Collected data entries
-- ==== Sys2Proof/Machine/Faults.lean ====
section
/-! DEFINITION. Failures (R414 to R417) and trailer mode (R421): lane repair, the failure of a die, the end of service,
the judging of steps and promotion. -/

namespace Sys2Proof.Machine

/-! Lane repair (R415) -/

/-- The test of a spare ends (R415): a passing spare takes the fenced cluster's place, a failing one is fenced and the
next is tried. -/
def Chip.spareTested (c : Chip) (d : Nat) (pass : Bool) : Chip :=
  let x := c.lanesAt d
  match x.target, x.spare with
  | some k, some sp =>
    if pass then
      ((c.setLanes d { x with
          tested := putBit x.tested sp true, mapped := putBit x.mapped sp true
          replaced := putBit x.replaced k true, target := none }).raise (evP pgFlt 0x0107 (dieC d) k)).autoRepair d
    else
      let y := { x with tested := putBit x.tested sp true, fenced := putBit x.fenced sp true }
      match y.spare with
      | some _ => c.setLanes d y
      | none => (c.setLanes d { y with target := none }).raise (evP pgFlt 0x0108 (dieC d) k)
  | _, _ => c

/-! The end of service (R417) -/

/-- Service ends until the next cold start: every lane is held in electrical idle. -/
def Chip.deviceFatal (c : Chip) (die : Nat) : Chip :=
  if c.flt.fatal then c
  else
    let c := c.raise (evP pgFlt 0x0105 die 0)
    let c := forAll (List.range 1024) c (fun l c => c.laneIdle l)
    { c with flt := { c.flt with fatal := true } }

def Chip.markFailed (c : Chip) (die : Nat) : Chip := { c with flt := { c.flt with failed := putBit c.flt.failed die true } }

/-! Losing what a die holds -/

/-- A table without the keys that meet a test. -/
def Tbl.without {β : Type} (m : Tbl β) (f : Nat → Bool) : Tbl β := m.filter (fun kv => !f kv.1)

/-- The pools of a failed die are gone. -/
def Chip.losePools (c : Chip) (die : Nat) : Chip :=
  let p := c.pool
  { c with pool := { p with
      owner := p.owner.without (fun k => decide (k / 8388608 = die))
      used := p.used.without (fun k => decide (k / 2048 = die))
      level := p.level.without (fun k => decide (k / 2048 = die))
      cells := p.cells.without (fun k => decide (k / 262144 + 28 = die))
      ctlUsed := p.ctlUsed.without (fun k => decide (k = die))
      quarRun := p.quarRun.without (fun k => decide (k + 28 = die)) } }

/-- Held frames that meet a test are lost (R208, R296, R306, R324). -/
def Chip.loseHeld (c : Chip) (test : Msg → Bool) : Chip :=
  let f (x : Diverted) : Bool := test x.msg
  let gone := c.traf.flowHeld.filter f ++ c.traf.diverted.filter f
  let c := { c with traf := { c.traf with
    flowHeld := c.traf.flowHeld.filter (fun x => !f x), diverted := c.traf.diverted.filter (fun x => !f x) } }
  let c := forAll gone c (fun x c => c.dropCells x.msg.cells)
  let c := forAll (c.rte.lost.map (·.1)) c (fun l c =>
    let x := c.lostOf l
    let gone := x.held.filter (fun h => test h.2)
    if gone.isEmpty then c
    else forAll gone (c.setLost l { x with held := x.held.filter (fun h => !test h.2) })
      (fun h c => (c.gapTarget l h.1).dropCells h.2.cells))
  c.purgeDrain test

/-! Coach dies (R416) -/

/-- A collective that has a coach on a failed die, as the directory lists it. -/
structure DirEnt where
  livery : Nat
  entry : Nat
  step : W32
  chunk : Nat
  ent : Entry
  bank : Bool
  td : Int
  deriving DecidableEq, Repr

/-- The directory of a coach die: each collective with an occupied slot (R416). -/
def Chip.directory (c : Chip) (d : Nat) : List DirEnt :=
  firstOfEach (fun (x : DirEnt) => (x.livery, x.entry, x.step)) ((c.slotsWhere d (fun _ => true)).map (fun i =>
    let x := c.slot d i
    ⟨x.livery, x.entry, x.step, x.chunk, x.ent, x.bank, x.td⟩))

/-- Everything a coach die holds is gone. -/
def Chip.clearCoachDie (c : Chip) (d : Nat) : Chip :=
  let c := c.purge (fun m => match m.coach with | some x => decide (x.1 = d) | none => false) 7
  let c := c.purgeDrain (fun m => match m.coach with | some x => decide (x.1 = d) | none => false)
  let mine (x : Diverted) : Bool := decide (x.dest = d)
  let div := c.traf.diverted.filter mine
  let c := forAll div { c with traf := { c.traf with diverted := c.traf.diverted.filter (fun x => !mine x) } }
    (fun x c => c.dropCells x.msg.cells)
  let c := (c.setCch d CchDie.empty).losePools (dieC d)
  { c with coach := { c.coach with
      ledger := c.coach.ledger.without (fun k => decide (k / 256 = d))
      ledgerSeq := c.coach.ledgerSeq.without (fun k => decide (k / 256 = d))
      hints := c.coach.hints.without (fun k => decide (k = d)) } }

/-- A coach die fails (R416): its directory holder aborts every collective listed for it. -/
def Chip.coachDieFail (c : Chip) (d : Nat) : Chip :=
  if c.dieFailed (dieC d) then c
  else
    let dir := c.directory d
    let holder := (d + 1) % 16
    let c := ((c.clearCoachDie d).markFailed (dieC d)).raise (evP pgFlt evDieFailed (dieC d) 0)
    let c := if c.cdieUp holder then
        forAll dir c (fun x c => c.originAbort (some holder) x.ent x.bank x.td x.livery x.entry x.step x.chunk evDieFailed)
      else c
    if (List.range 16).any c.cdieUp then c else c.deviceFatal (dieC d)

/-! Port dies and buffer dies (R417) -/

/-- A port die fails: its ports go down, and its put counters, held frames and, on the pair port's die, unmatched digest
records (R420) are gone. -/
def Chip.portDieFail (c : Chip) (d : Nat) : Chip :=
  let c := c.raise (evP pgFlt 0x0104 (dieP d) 0)
  let c := forAll ((List.range 128).map (d * 128 + ·)) c (fun p c => if c.enabled p then c.disablePort p else c)
  let mine (x : Diverted) : Bool := decide (x.pdie = d)
  let gone := c.traf.flowHeld.filter mine ++ c.traf.diverted.filter mine
  let c := { c with traf := { c.traf with
    flowHeld := c.traf.flowHeld.filter (fun x => !mine x), diverted := c.traf.diverted.filter (fun x => !mine x) } }
  let c := forAll gone c (fun x c => c.dropCells x.msg.cells)
  let c := { c with
    puts := c.puts.without (fun k => decide (k / 2048 = d))
    coach := { c.coach with openRecs := c.coach.openRecs.without (fun k => decide (k / 128 = d)) }
    flt := { c.flt with digs := if c.pairPort.any (fun q => decide (q / 128 = d)) then [] else c.flt.digs } }
  (c.losePools (dieP d)).markFailed (dieP d)

/-- A frame with a cell on a buffer die. -/
def Msg.onBuffer (m : Msg) (b : Nat) : Bool := m.cells.any (fun r => decide (r.bdie = b))

/-- Queued frames that meet a test are lost; one in transmission leaves with a tailboard code. -/
def Chip.loseQueued (c : Chip) (test : Msg → Bool) (code : Nat) : Chip :=
  (forAll c.traf.eg c (fun kv c => forAll (kv.2.queued.filter test) c (fun m c => c.gapMsg kv.1 m))).purge test code

/-- A buffer die fails: every frame in its cells is lost. -/
def Chip.bufferDieFail (c : Chip) (b : Nat) : Chip :=
  let c := c.raise (evP pgFlt 0x0104 (dieB b) 0)
  let t (m : Msg) : Bool := m.onBuffer b
  (((c.loseQueued t 9).loseHeld t).losePools (dieB b)).markFailed (dieB b)

/-- The die of an attachment (R18). -/
def attachDie (a : Nat) : Nat := if a < 256 then a / 32 else if a < 272 then a - 248 else a - 244

/-- Cells that wait at a position of a failed die, or for an attachment of one, are gone. -/
def Chip.voqFail (c : Chip) (die : Nat) : Chip :=
  { c with traf := { c.traf with voq := c.traf.voq.without (fun k =>
      decide (attachDie (attachOfPos (k / 864)) = die) || decide (attachDie (k / 3 % 288) = die)) } }

/-- A die fails (R416, R417). The failure of M0 is not among the manual's. -/
def Chip.dieFail (c : Chip) (die : Nat) : Chip :=
  if c.dieFailed die then c
  else if die < 8 then (c.portDieFail die).voqFail die
  else if die < 24 then (c.coachDieFail (die - 8)).voqFail die
  else if die < 28 then (c.markFailed die).deviceFatal die
  else if die < 30 then (c.bufferDieFail (die - 28)).voqFail die
  else if die = dieV then (c.markFailed die).deviceFatal die
  else c

/-! Trailer mode (R421) -/

/-- Judge a step of the reference livery at T(s + 2). -/
def Chip.judgeStep (c : Chip) (s : W32) : Chip :=
  let x := c.trailOf s
  let waiting := c.flt.digs.any (fun r => decide (dgLiv r.word = c.refLiv ∧ dgStep r.word = s))
  let c := { c.setTrail s TrailStep.none with flt := { (c.setTrail s TrailStep.none).flt with trailJudged := some s } }
  if x.dirty || waiting then
    (c.setField pgFlt 0x110C 16 16 0).raise (evC pgFlt 0x0A03 dieM c.refLiv 0 s 0)
  else
    let n : Nat := (c.field pgFlt 0x110C 16 16 + 1) % 65536
    let c := c.setField pgFlt 0x110C 16 16 n
    if n = max 1 (c.field pgFlt 0x1108 0 16) then
      let c := (c.setFlag pgFlt 0x110C 1 true).raise (evV pgFlt 0x0A04 dieM c.refLiv)
      if c.flag pgFlt 0x1100 2 then { c with flt := { c.flt with promoteDue := some (s + 3) } } else c
    else c

/-- TRAILER_STEP_CHECK: the step two before the reference livery's present one, once. -/
def Chip.trailerCheck (c : Chip) : Chip :=
  let s := c.currentStep c.refLiv - 2
  if pairMode c = 2 ∧ c.ttEnabled c.refLiv ∧ c.flt.trailJudged ≠ some s then c.judgeStep s else c

/-- TRAILER_MODE_CHANGE: at the step boundary after promotion, MODE becomes PROMOTE_TO; coaches of earlier steps stay
suppressed. -/
def Chip.trailerPromote (c : Chip) : Chip :=
  match c.flt.promoteDue, pairMode c with
  | some s, 2 =>
    if 0 ≤ stepDiff (c.currentStep c.refLiv) s then
      let t := match c.governs c.refLiv s with | some (_, t, _) => t.toNat | none => c.time.now
      let c := c.setField pgFlt 0x1100 0 2 (if c.flag pgFlt 0x1100 3 then 1 else 0)
      { c with flt := { c.flt with promoteDue := none, suppressUntil := some t } }
    else c
  | _, _ => c

/-! Commands -/

/-- The meaning of LANE_REPAIR (R415). -/
def execLaneRepair (d : CDie) (k : Cluster) (s : State) : Host.Outcome State Fault Refusal := s.run fun c =>
  if c.serves pgFlt && c.cdieUp d.val then c.startRepair d.val k.val else c
/-- The meaning of LANE_FENCE (R415). -/
def execLaneFence (d : CDie) (k : Cluster) (s : State) : Host.Outcome State Fault Refusal := s.run fun c =>
  if c.serves pgFlt && c.cdieUp d.val then c.laneFence d.val k.val else c
/-- The meaning of LANE_SPARE_TEST_DONE (R415). -/
def execLaneSpareTestDone (d : CDie) (pass : Bool) (s : State) : Host.Outcome State Fault Refusal := s.run fun c =>
  if c.cdieWorks d.val then c.spareTested d.val pass else c
/-- The meaning of COACH_DIE_UNRESPONSIVE (R416). -/
def execCoachDieUnresponsive (d : CDie) (s : State) : Host.Outcome State Fault Refusal := s.run fun c =>
  if c.mainUp then c.dieFail (dieC d.val) else c
/-- The meaning of DIE_FAILED (R416, R417). -/
def execDieFailed (die : Die) (s : State) : Host.Outcome State Fault Refusal := s.run fun c =>
  if c.mainUp then c.dieFail die.val else c
/-- The meaning of TRAILER_STEP_CHECK (R421). -/
def execTrailerStepCheck (s : State) : Host.Outcome State Fault Refusal := s.run fun c =>
  if c.mainUp then c.trailerCheck else c
/-- The meaning of TRAILER_MODE_CHANGE (R421). -/
def execTrailerModeChange (s : State) : Host.Outcome State Fault Refusal := s.run fun c =>
  if c.mainUp then c.trailerPromote else c

end Sys2Proof.Machine
end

Problem description
An exact copy of the lines above, from the one containing "else if die = dieV" down to the one containing "let waiting := c.flt.digs.any" and including both, is the whole answer; retype it and nothing else.

Written answer
  else if die = dieV then (c.markFailed die).deviceFatal die
  else c

/-! Trailer mode (R421) -/

/-- Judge a step of the reference livery at T(s + 2). -/
def Chip.judgeStep (c : Chip) (s : W32) : Chip :=
  let x := c.trailOf s
  let waiting := c.flt.digs.any (fun r => decide (dgLiv r.word = c.refLiv ∧ dgStep r.word = s))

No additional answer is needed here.